◆ Exercise: Go through the entries below and copy each line that holds the word "using".

[Saved data entries]

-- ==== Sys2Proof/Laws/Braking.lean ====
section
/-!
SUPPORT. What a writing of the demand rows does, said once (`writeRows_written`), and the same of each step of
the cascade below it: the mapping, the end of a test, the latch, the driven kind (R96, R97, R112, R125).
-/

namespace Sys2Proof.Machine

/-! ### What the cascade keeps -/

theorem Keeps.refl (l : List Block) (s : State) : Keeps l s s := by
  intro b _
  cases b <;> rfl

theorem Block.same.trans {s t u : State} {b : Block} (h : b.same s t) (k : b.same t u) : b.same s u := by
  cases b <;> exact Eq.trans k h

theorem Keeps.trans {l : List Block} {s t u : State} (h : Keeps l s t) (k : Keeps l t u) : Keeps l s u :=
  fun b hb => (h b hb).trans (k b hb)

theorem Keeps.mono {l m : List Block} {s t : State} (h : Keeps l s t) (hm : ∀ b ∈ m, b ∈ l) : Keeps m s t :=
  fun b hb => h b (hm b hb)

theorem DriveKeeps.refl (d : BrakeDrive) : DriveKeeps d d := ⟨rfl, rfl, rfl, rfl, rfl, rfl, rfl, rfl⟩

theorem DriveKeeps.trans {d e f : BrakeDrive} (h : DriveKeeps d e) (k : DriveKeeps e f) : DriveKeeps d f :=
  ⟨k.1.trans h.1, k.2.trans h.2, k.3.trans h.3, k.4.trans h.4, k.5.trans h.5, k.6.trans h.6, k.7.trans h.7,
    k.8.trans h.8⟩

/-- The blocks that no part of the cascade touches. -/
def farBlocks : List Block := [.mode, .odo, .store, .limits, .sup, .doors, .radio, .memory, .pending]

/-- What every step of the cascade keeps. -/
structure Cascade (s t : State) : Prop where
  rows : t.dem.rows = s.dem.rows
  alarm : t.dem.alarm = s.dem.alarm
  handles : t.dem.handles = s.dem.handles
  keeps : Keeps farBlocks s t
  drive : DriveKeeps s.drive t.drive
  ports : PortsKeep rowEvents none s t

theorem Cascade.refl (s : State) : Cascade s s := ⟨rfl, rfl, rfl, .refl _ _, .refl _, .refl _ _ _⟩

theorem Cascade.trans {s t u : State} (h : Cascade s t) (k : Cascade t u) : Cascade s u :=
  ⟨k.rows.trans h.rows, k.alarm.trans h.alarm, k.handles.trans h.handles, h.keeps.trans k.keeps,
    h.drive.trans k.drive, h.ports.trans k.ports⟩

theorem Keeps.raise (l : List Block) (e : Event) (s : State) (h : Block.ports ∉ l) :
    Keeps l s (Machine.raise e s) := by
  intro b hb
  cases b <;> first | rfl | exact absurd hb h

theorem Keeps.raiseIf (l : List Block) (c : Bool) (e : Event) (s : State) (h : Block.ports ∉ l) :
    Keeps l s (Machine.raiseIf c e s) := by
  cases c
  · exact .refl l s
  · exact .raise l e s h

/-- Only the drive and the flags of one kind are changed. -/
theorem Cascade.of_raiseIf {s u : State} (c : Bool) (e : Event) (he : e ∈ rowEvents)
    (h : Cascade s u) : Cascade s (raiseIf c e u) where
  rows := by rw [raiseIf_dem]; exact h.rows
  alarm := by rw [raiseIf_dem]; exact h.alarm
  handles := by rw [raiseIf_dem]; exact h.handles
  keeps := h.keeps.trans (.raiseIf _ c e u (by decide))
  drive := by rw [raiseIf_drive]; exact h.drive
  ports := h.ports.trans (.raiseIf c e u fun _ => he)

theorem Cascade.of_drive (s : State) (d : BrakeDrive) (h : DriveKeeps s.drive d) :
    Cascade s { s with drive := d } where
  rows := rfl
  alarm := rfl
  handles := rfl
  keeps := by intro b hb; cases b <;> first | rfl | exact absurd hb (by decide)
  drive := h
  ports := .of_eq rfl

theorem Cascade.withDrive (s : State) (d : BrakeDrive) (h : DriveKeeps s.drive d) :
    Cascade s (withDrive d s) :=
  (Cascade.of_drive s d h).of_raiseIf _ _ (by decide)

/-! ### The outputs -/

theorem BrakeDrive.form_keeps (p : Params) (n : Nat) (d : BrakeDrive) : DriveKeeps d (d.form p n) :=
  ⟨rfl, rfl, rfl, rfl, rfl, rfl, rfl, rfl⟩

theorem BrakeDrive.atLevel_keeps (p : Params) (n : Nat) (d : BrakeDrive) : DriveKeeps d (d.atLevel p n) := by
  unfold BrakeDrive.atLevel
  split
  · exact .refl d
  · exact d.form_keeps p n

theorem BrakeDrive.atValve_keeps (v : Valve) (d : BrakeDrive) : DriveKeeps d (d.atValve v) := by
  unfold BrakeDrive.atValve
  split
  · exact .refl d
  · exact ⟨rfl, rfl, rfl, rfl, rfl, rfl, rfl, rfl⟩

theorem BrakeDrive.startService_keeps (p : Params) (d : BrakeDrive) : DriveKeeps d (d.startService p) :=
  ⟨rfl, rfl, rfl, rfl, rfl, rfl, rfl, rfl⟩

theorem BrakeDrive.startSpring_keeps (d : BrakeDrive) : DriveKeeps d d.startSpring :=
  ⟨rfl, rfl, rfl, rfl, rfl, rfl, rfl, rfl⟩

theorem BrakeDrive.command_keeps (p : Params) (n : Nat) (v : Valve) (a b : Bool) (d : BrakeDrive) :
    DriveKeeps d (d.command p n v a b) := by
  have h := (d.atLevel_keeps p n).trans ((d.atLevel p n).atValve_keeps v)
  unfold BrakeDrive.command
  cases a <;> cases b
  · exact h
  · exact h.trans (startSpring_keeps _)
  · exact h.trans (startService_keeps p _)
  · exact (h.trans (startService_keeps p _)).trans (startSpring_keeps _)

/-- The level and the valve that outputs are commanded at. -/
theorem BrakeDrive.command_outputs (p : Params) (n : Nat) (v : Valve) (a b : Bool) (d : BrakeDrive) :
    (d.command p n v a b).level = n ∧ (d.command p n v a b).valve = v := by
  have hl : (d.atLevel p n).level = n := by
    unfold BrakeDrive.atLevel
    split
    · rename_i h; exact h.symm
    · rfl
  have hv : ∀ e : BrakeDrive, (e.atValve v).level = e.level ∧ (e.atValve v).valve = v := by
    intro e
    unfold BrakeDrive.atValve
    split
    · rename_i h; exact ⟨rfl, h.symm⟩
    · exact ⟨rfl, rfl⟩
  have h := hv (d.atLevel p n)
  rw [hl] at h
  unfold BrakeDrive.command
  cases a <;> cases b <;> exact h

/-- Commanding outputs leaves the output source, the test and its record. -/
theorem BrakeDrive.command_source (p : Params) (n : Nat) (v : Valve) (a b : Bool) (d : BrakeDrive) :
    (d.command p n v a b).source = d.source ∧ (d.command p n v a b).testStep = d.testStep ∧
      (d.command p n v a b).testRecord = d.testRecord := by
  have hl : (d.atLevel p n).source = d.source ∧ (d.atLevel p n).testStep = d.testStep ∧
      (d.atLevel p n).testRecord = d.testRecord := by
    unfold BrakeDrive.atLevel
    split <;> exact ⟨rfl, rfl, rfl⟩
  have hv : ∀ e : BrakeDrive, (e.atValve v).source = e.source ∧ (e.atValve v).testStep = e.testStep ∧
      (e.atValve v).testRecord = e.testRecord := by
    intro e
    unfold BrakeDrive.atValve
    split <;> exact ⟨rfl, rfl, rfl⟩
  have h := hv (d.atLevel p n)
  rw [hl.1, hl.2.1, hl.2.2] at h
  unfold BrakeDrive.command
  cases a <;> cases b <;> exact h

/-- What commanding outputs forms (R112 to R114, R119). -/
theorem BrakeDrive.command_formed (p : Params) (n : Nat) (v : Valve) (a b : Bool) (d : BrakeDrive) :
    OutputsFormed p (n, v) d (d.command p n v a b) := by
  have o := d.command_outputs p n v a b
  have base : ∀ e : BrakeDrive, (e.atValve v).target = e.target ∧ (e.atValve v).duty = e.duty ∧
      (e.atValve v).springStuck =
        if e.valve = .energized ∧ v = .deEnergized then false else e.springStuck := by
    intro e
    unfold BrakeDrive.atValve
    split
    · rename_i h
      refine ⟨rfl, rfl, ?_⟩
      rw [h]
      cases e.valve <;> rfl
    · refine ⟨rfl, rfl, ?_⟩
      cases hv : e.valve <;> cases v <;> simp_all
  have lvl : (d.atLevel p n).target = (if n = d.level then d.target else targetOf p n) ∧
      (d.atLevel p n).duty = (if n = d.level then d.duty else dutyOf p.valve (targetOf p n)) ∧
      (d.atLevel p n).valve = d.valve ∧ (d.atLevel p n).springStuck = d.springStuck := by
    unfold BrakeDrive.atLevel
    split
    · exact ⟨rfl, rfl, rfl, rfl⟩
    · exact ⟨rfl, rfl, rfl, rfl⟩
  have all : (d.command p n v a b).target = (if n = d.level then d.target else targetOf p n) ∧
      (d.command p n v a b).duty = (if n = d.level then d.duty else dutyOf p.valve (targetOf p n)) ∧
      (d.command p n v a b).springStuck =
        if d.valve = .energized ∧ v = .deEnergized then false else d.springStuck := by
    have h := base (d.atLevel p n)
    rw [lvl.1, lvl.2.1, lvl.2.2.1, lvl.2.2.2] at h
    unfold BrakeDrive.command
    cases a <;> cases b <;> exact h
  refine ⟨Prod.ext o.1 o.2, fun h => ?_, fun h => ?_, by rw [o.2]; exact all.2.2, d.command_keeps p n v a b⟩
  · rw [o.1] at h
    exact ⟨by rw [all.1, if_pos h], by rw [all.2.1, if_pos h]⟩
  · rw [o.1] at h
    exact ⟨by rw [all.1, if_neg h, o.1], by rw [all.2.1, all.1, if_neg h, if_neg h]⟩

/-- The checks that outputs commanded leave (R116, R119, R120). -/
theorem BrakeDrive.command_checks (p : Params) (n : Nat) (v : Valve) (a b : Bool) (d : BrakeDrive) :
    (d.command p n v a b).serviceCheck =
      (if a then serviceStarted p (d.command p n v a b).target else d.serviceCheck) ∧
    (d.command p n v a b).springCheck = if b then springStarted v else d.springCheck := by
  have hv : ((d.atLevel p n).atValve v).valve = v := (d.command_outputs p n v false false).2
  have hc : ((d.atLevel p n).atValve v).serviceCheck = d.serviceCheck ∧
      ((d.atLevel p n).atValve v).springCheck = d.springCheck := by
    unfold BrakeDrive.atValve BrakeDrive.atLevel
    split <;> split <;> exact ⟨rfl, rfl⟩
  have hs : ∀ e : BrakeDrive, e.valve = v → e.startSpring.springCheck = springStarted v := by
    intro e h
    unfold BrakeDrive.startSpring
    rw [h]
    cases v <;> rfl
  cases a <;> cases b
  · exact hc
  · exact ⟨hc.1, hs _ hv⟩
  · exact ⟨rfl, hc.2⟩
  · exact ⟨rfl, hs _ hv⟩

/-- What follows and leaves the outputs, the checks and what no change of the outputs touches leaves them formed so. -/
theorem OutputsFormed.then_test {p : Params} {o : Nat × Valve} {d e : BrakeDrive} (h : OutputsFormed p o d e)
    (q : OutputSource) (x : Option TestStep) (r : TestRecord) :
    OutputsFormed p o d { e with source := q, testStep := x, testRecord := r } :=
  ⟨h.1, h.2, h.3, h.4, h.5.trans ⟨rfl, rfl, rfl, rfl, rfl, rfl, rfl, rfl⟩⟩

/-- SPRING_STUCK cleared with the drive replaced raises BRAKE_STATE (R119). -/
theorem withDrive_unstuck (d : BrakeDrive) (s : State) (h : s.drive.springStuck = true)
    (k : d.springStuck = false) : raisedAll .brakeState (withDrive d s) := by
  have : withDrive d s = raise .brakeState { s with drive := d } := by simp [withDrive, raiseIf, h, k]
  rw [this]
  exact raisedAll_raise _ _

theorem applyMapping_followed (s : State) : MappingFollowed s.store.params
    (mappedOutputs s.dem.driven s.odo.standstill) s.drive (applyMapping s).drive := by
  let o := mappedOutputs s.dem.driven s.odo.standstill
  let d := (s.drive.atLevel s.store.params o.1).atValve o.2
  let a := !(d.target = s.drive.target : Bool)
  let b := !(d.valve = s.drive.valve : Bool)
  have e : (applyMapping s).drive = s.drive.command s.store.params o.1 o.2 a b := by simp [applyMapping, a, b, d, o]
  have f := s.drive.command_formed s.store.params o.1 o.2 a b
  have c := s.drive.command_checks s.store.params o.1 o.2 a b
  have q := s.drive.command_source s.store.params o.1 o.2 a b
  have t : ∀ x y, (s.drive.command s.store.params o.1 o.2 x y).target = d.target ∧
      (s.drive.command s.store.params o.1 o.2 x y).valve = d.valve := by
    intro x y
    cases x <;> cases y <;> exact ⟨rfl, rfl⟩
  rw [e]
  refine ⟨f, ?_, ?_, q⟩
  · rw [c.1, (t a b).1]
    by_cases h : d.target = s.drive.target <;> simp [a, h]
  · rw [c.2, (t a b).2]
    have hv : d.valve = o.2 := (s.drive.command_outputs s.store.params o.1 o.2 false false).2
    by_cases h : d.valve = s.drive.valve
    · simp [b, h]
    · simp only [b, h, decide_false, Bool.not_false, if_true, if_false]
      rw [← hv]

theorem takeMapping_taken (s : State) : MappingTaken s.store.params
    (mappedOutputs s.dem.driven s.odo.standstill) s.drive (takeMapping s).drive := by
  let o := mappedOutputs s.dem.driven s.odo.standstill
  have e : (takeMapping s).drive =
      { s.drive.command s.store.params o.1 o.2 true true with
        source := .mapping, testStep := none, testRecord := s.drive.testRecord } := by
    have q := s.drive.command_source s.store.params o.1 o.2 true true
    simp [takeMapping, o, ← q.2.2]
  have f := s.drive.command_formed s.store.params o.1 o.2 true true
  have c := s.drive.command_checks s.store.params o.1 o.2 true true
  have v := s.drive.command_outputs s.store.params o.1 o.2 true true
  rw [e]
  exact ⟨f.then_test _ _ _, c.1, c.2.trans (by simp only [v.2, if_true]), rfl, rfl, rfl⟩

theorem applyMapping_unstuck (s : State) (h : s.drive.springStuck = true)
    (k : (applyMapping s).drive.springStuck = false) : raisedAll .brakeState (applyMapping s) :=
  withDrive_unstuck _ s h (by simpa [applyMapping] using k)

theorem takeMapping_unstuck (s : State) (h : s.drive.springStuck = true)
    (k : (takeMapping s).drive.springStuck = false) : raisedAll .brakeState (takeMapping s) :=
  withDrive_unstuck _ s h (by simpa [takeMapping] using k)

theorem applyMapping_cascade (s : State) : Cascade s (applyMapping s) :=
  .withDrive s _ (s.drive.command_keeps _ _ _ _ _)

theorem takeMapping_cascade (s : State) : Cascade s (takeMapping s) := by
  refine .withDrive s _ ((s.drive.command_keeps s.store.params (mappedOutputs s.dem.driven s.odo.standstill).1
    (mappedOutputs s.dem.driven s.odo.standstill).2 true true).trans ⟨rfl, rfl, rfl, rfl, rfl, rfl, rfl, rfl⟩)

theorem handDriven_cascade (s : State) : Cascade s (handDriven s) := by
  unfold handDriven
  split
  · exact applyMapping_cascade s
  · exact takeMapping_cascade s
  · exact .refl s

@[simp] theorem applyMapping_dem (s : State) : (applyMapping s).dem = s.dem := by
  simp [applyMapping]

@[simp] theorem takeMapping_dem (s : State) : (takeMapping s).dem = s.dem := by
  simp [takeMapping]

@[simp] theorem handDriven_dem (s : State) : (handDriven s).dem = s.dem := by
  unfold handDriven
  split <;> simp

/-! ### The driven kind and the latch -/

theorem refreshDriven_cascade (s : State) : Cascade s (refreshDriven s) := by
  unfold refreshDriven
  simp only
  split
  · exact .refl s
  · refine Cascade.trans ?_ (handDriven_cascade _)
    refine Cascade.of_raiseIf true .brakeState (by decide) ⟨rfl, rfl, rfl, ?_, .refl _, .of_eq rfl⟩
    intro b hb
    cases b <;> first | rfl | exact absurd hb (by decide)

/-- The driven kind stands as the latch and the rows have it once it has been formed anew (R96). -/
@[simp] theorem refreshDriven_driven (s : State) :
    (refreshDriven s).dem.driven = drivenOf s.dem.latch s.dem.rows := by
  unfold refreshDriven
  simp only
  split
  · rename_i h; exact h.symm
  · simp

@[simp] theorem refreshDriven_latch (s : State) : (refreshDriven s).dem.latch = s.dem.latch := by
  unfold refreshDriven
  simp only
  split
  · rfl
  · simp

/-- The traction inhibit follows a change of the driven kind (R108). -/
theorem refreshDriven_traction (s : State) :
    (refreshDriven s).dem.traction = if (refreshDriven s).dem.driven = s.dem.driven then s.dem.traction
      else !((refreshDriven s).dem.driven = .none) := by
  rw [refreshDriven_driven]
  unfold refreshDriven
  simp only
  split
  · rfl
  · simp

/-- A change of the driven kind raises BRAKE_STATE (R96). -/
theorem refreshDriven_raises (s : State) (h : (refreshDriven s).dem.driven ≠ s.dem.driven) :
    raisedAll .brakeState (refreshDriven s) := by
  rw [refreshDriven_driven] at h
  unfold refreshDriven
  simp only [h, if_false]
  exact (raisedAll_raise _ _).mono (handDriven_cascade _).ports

◆ Result of this exercise:
  withDrive_unstuck _ s h (by simpa [applyMapping] using k)
  withDrive_unstuck _ s h (by simpa [takeMapping] using k)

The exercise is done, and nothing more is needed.